:: Task to carry out ::
What lines of the data below include the word "cIllegal"? Report them by copying each.

(Collected data)
_ _ _
/-- mdpack (R271). -/
def execMdpack (d : VReg) (w : BitVec 1) (k : MReg) (lgm : BitVec 2) (nk : BitVec 4) (s : State) : Result :=
  vecIssue 1 [] [d] true s (fun s n _ b rs =>
    let m := shapeM lgm
    let cnt := nk.toNat
    if cnt = 0 ∨ m ≤ cnt then raise cIllegal
    else if rowCode b (rs.getD 0 0) ≠ 5 then raise cTileType
    else
      let mask := (maskOf b k).toNat
      let chunks := if w = 0#1 then 2 else 4
      let per := 64 / m
      let group (q : Nat) : List Nat := (List.range m).filter (fun o => mask.testBit (m * q + o))
      match (List.range (chunks * per)).find? (fun q => (group q).length ≠ cnt) with
      | some q => .trap { cause := cMdShape, status := faultWord cMdShape 0 q }
      | none =>
        let bw := Nat.log2 m
        let wc := ceilDiv (2 * cnt * bw) m
        let words := (List.range chunks).flatMap (fun h =>
          lanesOf 4 wc (leBytes (4 * wc) (packFields bw ((List.range per).flatMap (fun q => group (h * per + q))))))
        let marker := if b.markers.getLsbD k.toNat then 65536 else 0
        .ok (writeRow s n (rs.getD 0 0) 4 (words ++ List.replicate (127 - words.length) 0 ++ [cnt + 256 * m + marker])) .seq)

/-- mdchk (R272). -/
def execMdchk (d : Reg) (a : VReg) (r : Reg) (s : State) : Result :=
  vecIssue 1 [r] [a] true s (fun s n j _ rs =>
    let v := reg s (vAgent n j) r
    let k := bitsAt v 32 10
    if 512 < k then raise cIllegal
    else .ok (setReg s (vAgent n j) d ((crc32c (BitVec.ofNat 32 (bitsAt v 0 32)) (memReadN s.mem (rowAt n (rs.getD 0 0)) k)).setWidth 64)) .seq)

end Sys2Proof.Machine
end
_ _ _
:: Problem solution ::
    if cnt = 0 ∨ m ≤ cnt then raise cIllegal
    if 512 < k then raise cIllegal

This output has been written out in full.